I prefer to hire history majors[1] as developers. They tend to do well at
holding complex systems in their heads, understanding them, and explaining
them.

1\. Ideally history plus some kind of engineering, where engineering is
defined as design, building, and use of practical engines, machines, systems,
or structures. Biology can fit this definition, but not, say, sports
marketing.

------
kjackson2012
Most programmers gravitate towards programming because they is some aspect of
programming that inherently interests them. I have about a dozen friends that
I've tried to convince to learn how to program, even something as simple as
Excel formulas, and they just weren't interested.

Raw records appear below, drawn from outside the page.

/-- The status word (R140). Where a pivot byte is wild, FIRSTSAT follows outputs that are UNSPECIFIED. -/
def Fac.status (x : Fac) (free : Take) : Word :=
  let sat := if x.wild then (free.byte (2 ^ 30)).toNat else x.firstSat.getD 255
  BitVec.ofNat 32 ((if x.count = 0 then 0 else 1) + (if x.ovf then 2 else 0) + 256 * x.firstReg.getD 255 + 65536 * x.count +
    16777216 * sat)

/-! ## The scratchpad (R132) -/

def intsAt (m : Memory) (off n : Nat) : List Int :=
  (List.range n).map fun i => (BitVec.ofNat 32 (leNat (m.bytes (off + 4 * i) 4))).toInt

def intBytes (xs : List Int) : List Byte := (xs.map fun x => leBytes 4 (wordOf x).toNat).flatten

def FacDesc.load (d : FacDesc) (mem : Memory) (m : Nat) : Fac :=
  { a := intsAt mem (d.mofs + 4 * d.n * d.n * m) (d.n * d.n)
    b := if d.solve then intsAt mem (d.rofs + 4 * d.n * d.nrhs * m) (d.n * d.nrhs) else []
    piv := if d.pivots then (mem.bytes (d.pofs + d.n * m) d.n).map fun b => b.toNat else []
    firstReg := none, count := 0, ovf := false, firstSat := none, wild := false }

/-- Offsets of the bytes that the work on matrix m reads, by element (R137 to R139). -/
def FacDesc.reads (d : FacDesc) (m : Nat) : List (Nat × Nat) :=
  let cell := fun (i j : Nat) => (d.mofs + 4 * (d.n * d.n * m + i + d.n * j), 4)
  let used := fun (i j : Nat) =>
    if d.solve then
      let (r, c) := if d.trans then (j, i) else (i, j)
      if r = c then !d.unit else if d.upper then decide (r < c) else decide (c < r)
    else d.op == 1 || decide (j ≤ i)
  (((List.range d.n).map fun j => ((List.range d.n).filter fun i => used i j).map fun i => cell i j).flatten) ++
    (if d.solve then [(d.rofs + 4 * d.n * d.nrhs * m, 4 * d.n * d.nrhs)] else []) ++
    (if d.solve && d.perm then [(d.pofs + d.n * m, d.n)] else [])

/-- The bytes that the work writes: CHOL leaves the strictly upper triangle (R137). -/
def FacDesc.writes (d : FacDesc) (m : Nat) (x : Fac) (free : Take) : List (Nat × List Byte) :=
  let status := [(d.sofs + 4 * m, leBytes 4 (x.status free).toNat)]
  let pivs := [(d.pofs + d.n * m, x.piv.map fun p => BitVec.ofNat 8 p)]
  let column := fun (j i0 : Nat) =>
    (d.mofs + 4 * (d.n * d.n * m + i0 + d.n * j), intBytes ((List.range (d.n - i0)).map fun r => x.at d.n (i0 + r) j))
  if d.solve then [(d.rofs + 4 * d.n * d.nrhs * m, intBytes x.b)] ++ status
  else if d.op = 0 then (List.range d.n).map (fun j => column j j) ++ status
  else (List.range d.n).map (fun j => column j 0) ++ pivs ++ status

/-- Offset o lies in two or more arrays of the batch (R133). -/
def FacDesc.shared (d : FacDesc) (o : Nat) : Bool :=
  decide (1 < (d.arrays.filter fun r => decide (r.1 ≤ o) && decide (o < r.1 + r.2)).length)

/-- Offsets of matrix m that lie in two arrays. -/
def FacDesc.overlap (d : FacDesc) (m : Nat) : List Nat :=
  if (List.range d.arrays.length).any fun i => (d.arrays.drop (i + 1)).any fun b =>
      ((d.arrays[i]?).map fun a => runsMeet a.1 a.2 b.1 b.2).getD false then
    (((d.parts m).map fun r => (List.range r.2).map fun i => r.1 + i).flatten).filter d.shared
  else []

/-- What the sequencer reads: a byte that a group wrote in a claimed array is UNSPECIFIED to it from then on (R135). -/
def Block.seen (b : Block) (free : Take) : Memory := b.hits.foldl (fun m o => m.setByte o (free.byte (2 ^ 31 + o))) b.shadow

/-- One matrix done: its outputs and status in what the sequencer sees; UNSPECIFIED where its input is poisoned, where the arrays
overlap, or after a wild pivot (R133, R136, R139, R140). -/
def Block.matrix (b : Block) (d : FacDesc) (m : Nat) (free : Take) (bad : Bool) : Block × Bool :=
  let psn := bad || (d.reads m).any fun r => (firstPoison b.psn r.1 r.2).isSome
  let x := d.run (d.load (b.seen free) m)
  let out := d.writes m x free
  let m1 := out.foldl (fun m w => m.setBytes w.1 w.2) b.shadow
  let outs := fun ws : List (Nat × List Byte) => (ws.map fun w => (List.range w.2.length).map fun i => w.1 + i).flatten
  let meet := d.overlap m
  let open_ :=
    (if psn then outs out else []) ++ (if x.wild then (List.range (4 * d.n * d.nrhs)).map fun i => d.rofs + 4 * d.n * d.nrhs * m + i else []) ++
      (if meet.isEmpty then [] else meet ++ (List.range 4).map fun i => d.sofs + 4 * m + i)
  ({ b with shadow := scramble free m1 open_ }, psn)

/-! ## The sequencer (R134, R136, R141) -/

/-- Cycles of a matrix (R141). -/
def FacDesc.cycles (d : FacDesc) : Nat :=
  if d.solve then d.n * (d.n + 3) / 2 + (if d.perm then d.n else 0)
  else if d.op = 0 then d.n * (d.n + 5) / 2
  else d.n * (d.n + 7) / 2

def FactorCmd.form (k : FactorCmd) : FacDesc := facDesc k.solve k.desc

/-- The command whose turn it is: the one that runs, else the first that holds an entry; the commands of a context that stops leave the sequencer
between matrices (R134, R136). -/
def State.factorHead (s : State) (c : Cluster) : Option FactorCmd :=
  ((s.factorHolders c).find? fun k => k.started).or (s.factorHolders c).head?

def State.setFactor (s : State) (cl : Nat) (k : FactorCmd) : State :=
  s.modCluster cl fun c => { c with factor := mapIf (fun x => x.id == k.id) (fun _ => k) c.factor }

/-- FACTOR_COMMAND_START (R134): no other command runs; 16 cycles and the first matrix (R141). The commands posted in a cycle are first taken in
the next, so that those of one cycle keep their order. The spec does not say whether a command that a restore resumes takes the 16 cycles
again: here every start does (log 69). -/
def onFactorCommandStart (cl : Nat) (s : State) : Option State :=
  match s.cluster? cl with
  | none => none
  | some c =>
    match s.factorHead c with
    | none => none
    | some k =>
      if k.started || decide (s.cycleNo cl ≤ k.cycle) then none
      else some (s.setFactor cl { k with started := true, due := s.ticks + (16 + k.form.cycles) * s.cycle cl })

/-- FACTOR_COMMAND_START; nothing happens where it cannot occur (log 48). -/
def execFactorCommandStart (cl : Nat) (s : State) : Out := s.occurs (onFactorCommandStart cl s)

/-- The command is complete: one operation less is outstanding, its entry is free (R126, R127, R134). -/
def State.endFactor (s : State) (cl : Nat) (k : FactorCmd) (psn : Bool) : State :=
  let s1 := (s.modCluster cl fun c => { c with factor := c.factor.filter fun x => x.id != k.id }).modBlock k.block fun b =>
    { b with claims := mapIf (fun x => x.cmd == k.id) (fun x => { x with done := true }) b.claims }
  (s1.modGroup k.grp fun g =>
    { g with outstanding := g.outstanding - 1, psnOps := g.psnOps + (if psn then 1 else 0) }).wakeOps cl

Most people won't find sitting in front of a computer day after day
interesting. It takes a certain mindset to get comfortable writing and
organizing things in your head an on a screen.

There is something to be said about the analogy to writing, however. When I
code, I always feel like I'm trying to tell a story, and my goal is to make it
easier for the next person who reads my code (likely me) to understand what I
was trying to do. If it's too byzantine and "clever", and I have to sit there
and think about what I was trying to do, then I'm doing something wrong.

------
lubujackson
Successful English major/developer here from the first boom. I'd say there's
some natural advantages to English majors (aside from the "whatever degree"
people who just wanted to graduate) because reading and writing require a lot
of the same deep concentration as programming. It also gives them a natural
advantage in communication, via documentation or just explaining their line of
reasoning. It might be different now, but in 1999 there weren't many colleges
teaching HTML and web development, so everyone was learning this stuff on
their own anyway. In general, I've found people from liberal arts backgrounds
have a more well-rounded approach and (maybe because of survivorship bias)
they are not as narrowly-focused as most Computer Science -> web developers.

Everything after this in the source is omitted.